Another finding is that the infants tended to show longer latency for gazing at the AOI than did the adults. For instance, the infants aged 4–6, 7–9, and 10–12 months showed longer latency to detect the focus of the expansion flow than did the adults. Additionally, the youngest infants showed significantly longer latency than did the adults for detecting the focus of contraction flows. These results suggest that the gaze patterns of younger infants in response to the focus of radial optic flow were less sluggish than were those of adults, particularly for expansion flows. One may speculate that the longer latency in the young infants might be due to the infants’ immature eye movement rather than to issues related to the detection of the focus of radial optic flow. However, we found no significant difference between infants and adults in the latency for detecting a benchmark stimulus (a white small square moved in exactly the same motion path as the focus of radial optic flow; see the Method section for details) (one-way ANOVA: F(5,114) = 1.31, p = 0.266, η_p² = 0.05; see also Fig. 4b). Hence, the longer latency in the young infants might reflect specific gaze patterns in response to the focus of radial optic flow rather than the immature eye movement characteristic of infancy.

Discussion

Overall, the mean time spent looking at the focus of radial optic flow was shorter in the infant groups than in the adults, and the mean latency to the first gaze at the focus of radial optic flow was longer in the infant groups than in the adults. These results indicate that the gaze behaviors in response to the focus of radial optic flow quantitatively differed in infancy and adulthood. These results are consistent with those of previous studies reporting very high thresholds in young infants for discriminating between optic flow patterns with different positions in the focus of radial optic flow^18,19. On the other hand, the current study offers new findings about the development of the gaze patterns in response to the focus of radial optic flow; specifically, there are drastic developmental changes in the gaze patterns toward the focus of radial optic flow across infancy.

The most unique finding of the current study is that the youngest infants, in particular those aged less than 1 year, had qualitatively different gaze patterns in response to the focus of radial optic flow compared with the adults; the young infants showed an advantage for detecting the focus of a contraction flow, whereas the adults showed an advantage for detecting the focus of an expansion flow.

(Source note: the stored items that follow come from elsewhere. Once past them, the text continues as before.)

-- ==== Sys2Proof/Machine/LatchOps.lean ====
section
/-!
DEFINITION. The latch unit as other blocks use it (R309 to R311): adding, arming, firing, refusing, and the await signal of a guard (R371, R377).
-/
namespace Sys2Proof.Machine

open Sys2Proof

/-- Latches of the device (R309). -/
def latchCount : Nat := 8192

/-- A latch. -/
def State.cell (s : State) (n : Nat) : Latch := agetD s.lat.cells n {}

/-- Changes a latch. -/
def State.upCell (s : State) (n : Nat) (f : Latch → Latch) : State :=
  s.upLat (fun l => { l with cells := amod l.cells n {} f })

/-- The latch that a function names: its number on the PF, its j-th latch on a VF (R310). -/
def State.latNamed (s : State) (fn j : Nat) : Option Nat :=
  if fn = 0 then (if j < latchCount then some j else none) else (agetD s.lat.order fn [])[j]?

/-- Unit ID of a latch (Table 1.7). -/
def uLatch (n : Nat) : Nat := unitId 11 (n / 512) + (n % 512 + 1)

/-- Whether VALUE has reached THRESH (R311). -/
def Latch.reached (l : Latch) : Bool :=
  if l.mode = 1 then decide ((l.val % 2 ^ 32 + 2 ^ 32 - l.thresh % 2 ^ 32) % 2 ^ 32 < 2 ^ 31)
  else decide ((l.val + 2 ^ 64 - l.thresh) % 2 ^ 64 < 2 ^ 63)

/-- Fires an armed latch that is satisfied: FIRED is set, the target acts once, and the latch is disarmed (R311). -/
def State.latchFire (s : State) (n : Nat) : State :=
  let l := s.cell n
  if l.en && l.armed && l.mode != 3 && l.reached then
    let t := ((s.upCell n (fun l => { l with fired := true, armed := false })).note (uLatch n) 0x0070 l.owner n l.val).withObs
      (fun u => u.gctr 0x00A0 (unitId 11 (n / 512)) 1)
    match l.tkind with
    | 1 => t.raiseFor l.owner l.tindex
    | 2 => t.upFeed (fun f => { f with rings := aupd f.rings l.tindex (fun r => { r with awake := true }) })
    | _ => t
  else s

/-- Arms a latch, which fires at once if it is already satisfied (R311). -/
def State.latchArm (s : State) (n : Nat) : State :=
  (s.upCell n (fun l => { l with armed := l.en && l.tkind != 0 })).latchFire n

/-- Refuses a write or post to a latch; `feed` counts it for the feed window too (R310, R311). -/
def State.latchRefuse (s : State) (n : Nat) (feed : Bool) : State :=
  let t := s.upCell n (fun l => { l with refused := satu 65535 (l.refused + 1), refusedEv := true })
  if feed then t.upFeed (fun f => { f with cRefused := satu 65535 (f.cRefused + 1) }) else t

/-- Sets VALUE and lets the latch fire. -/
def State.latchSet (s : State) (n v : Nat) : State := (s.upCell n (fun l => { l with val := v % 2 ^ 64 })).latchFire n

/-- Sets THRESH, which arms the latch (R311). -/
def State.latchThresh (s : State) (n v : Nat) : State := (s.upCell n (fun l => { l with thresh := v % 2 ^ 64 })).latchArm n

/-- Shards of a job that name a guard and are not in staging, in ascending SHARD_ID (R377). -/
def CkJob.uncopied (j : CkJob) (left : List Nat) (guard : Nat) : List Nat :=
  (left.filter (fun i => (j.shards.getD i {}).guard == guard)).mergeSort (fun a b =>
    decide ((j.shards.getD a {}).id ≤ (j.shards.getD b {}).id))

/-- The await signal on a guard: its uncopied shards go ahead, behind the guards awaited before it (R371, R377). -/
def Capture.await (c : Capture) (j : CkJob) (guard now : Nat) : Capture :=
  let mine := j.uncopied c.left guard
  if mine.isEmpty ∨ c.awaits.any (fun a => a.1 == guard) then c
  else
    let before := c.awaits.flatMap (fun a => j.uncopied c.left a.1)
    { c with left := before ++ mine ++ c.left.filter (fun i => !mine.contains i && !before.contains i),
             awaits := c.awaits ++ [(guard, now)] }

/-- Whether an await signal on a guard moves a shard. -/
def CkJob.awaitMoves (j : CkJob) (guard : Nat) : Bool :=
  match j.capture with
  | none => false
  | some c => !(j.uncopied c.left guard).isEmpty && !c.awaits.any (fun a => a.1 == guard)

/-- A checkpoint job. -/
def State.ck (s : State) (h : Nat) : Option CkJob := aget s.ckp.jobs h

/-- Changes a checkpoint job. -/
def State.upCk (s : State) (h : Nat) (f : CkJob → CkJob) : State := s.upCkp (fun k => { k with jobs := aupd k.jobs h f })

/-- Changes the capture of a job. -/
def State.upCapture (s : State) (h : Nat) (f : Capture → Capture) : State := s.upCk h (fun j => { j with capture := j.capture.map f })

/-- Shard of an index. -/
def CkJob.shard (j : CkJob) (i : Nat) : Shard := j.shards.getD i {}

/-- The shard at the head of each attachment point's queue: the one being copied once copying has begun (R377). -/
def CkJob.heads (j : CkJob) (c : Capture) : List Nat :=
  (List.range 8).filterMap (fun a => c.left.find? (fun i => (j.shard i).accel == a))

/-- The read of a shard into staging begins, or resumes at the chunk at which it paused (R377). -/
def State.shardRead (s : State) (j : CkJob) (c : Capture) (i : Nat) : State :=
  let d := j.shard i
  let at_ := 1048576 * agetD c.paused i 0
  s.emit .accRead d.accel d.bar (d.offset + at_) (leBytes 8 (d.size - at_))

/-- Awaited shards have gone ahead of shard `i`, which is being copied: it pauses at the next 1 MiB boundary that its read reaches, and the
awaited read begins; one in its last chunk ends first (R377). How far a read has come is a free value (log entry 78). -/
def State.overtake (s : State) (h i : Nat) : State :=
  match (s.ck h).bind (fun j => j.capture.map (fun c => (j, c))) with
  | none => s
  | some (j, c) =>
    match c.left.find? (fun k => (j.shard k).accel == (j.shard i).accel) with
    | none => s
    | some k =>
      if k = i then s
      else
        let done := agetD c.paused i 0
        let all := ((j.shard i).size + 1048575) / 1048576
        let at_ := done + 1 + s.freeNat (all - done)
        if all ≤ at_ then s.spent.upCapture h (fun c => { c with left := i :: c.left.erase i })
        else
          let c' := { c with paused := aset c.paused i at_ }
          (s.spent.upCapture h (fun _ => c')).shardRead j c' k

/-- The await signal reaches a job that it moves (R371, R377). -/
def State.awaitJob (s : State) (h n : Nat) : State :=
  match (s.ck h).bind (fun j => j.capture.map (fun c => (j, c))) with
  | none => s
  | some (j, c) =>
    let t := s.upCk h (fun j => { j with capture := some (c.await j n s.now), awaits := satu 4294967295 (j.awaits + 1) })
    if c.started then (j.heads c).foldl (fun u i => u.overtake h i) t else t

/-- An add to a guard latch (R371). -/
def State.latchAwait (s : State) (n : Nat) : State := s.ckp.jobs.foldl (fun t e => if e.2.awaitMoves n then t.awaitJob e.1 n else t) s

/-- An add to a latch, from whatever origin: refused in credit mode and in mode 3, an await signal in guard mode (R311). -/
def State.latchAdd (s : State) (n inc : Nat) (feed : Bool) : State :=
  let l := s.cell n
  if l.mode = 1 ∨ l.mode = 3 then s.latchRefuse n feed
  else if l.mode = 2 then s.latchAwait n
  else s.latchSet n (l.val + inc)

/-- An add by a mailbox or a cue event to the latch that a function names; one it does not have is ignored. -/
def State.latchAddFor (s : State) (fn j inc : Nat) : State :=
  match s.latNamed fn j with
  | some n => if (s.cell n).owner = fn then s.latchAdd n inc false else s
  | none => s

end Sys2Proof.Machine
end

Because an expansion flow is a strong visual cue for perceiving heading direction, the benefits of an advantage for detecting the focus of an expansion flow are clear. However, it is difficult to explain the benefits of having an advantage for detecting the focus of a contraction flow. There are several possible explanations for the “contraction advantage” in younger infants, which we discuss below.

One possibility is that younger infants’ avoidance responses to an approaching object might have affected the current results. A radial flow pattern can be a visual cue to perceive an approaching object, and young infants show avoidance responses, such as head rotation and blinking, in response to a large-field expansion flow under optimum experimental settings^{20,21,22,23,24}. It is plausible that the young infants avoided looking at expansion flows; thus, their looking behaviors in response to the focus of radial optic flow under the expansion condition decreased. However, such a possibility is ruled out for the results of the analysis of the time spent looking at the whole visual stimuli. As shown in the Results section, there was no significant age difference in the time spent looking at the whole area of the expansion versus the contraction flow. This means that even the younger infants looked at the expansion and the contraction flows equally; thus, there is no evidence for the younger infants’ avoidance of looking at the expansion flows.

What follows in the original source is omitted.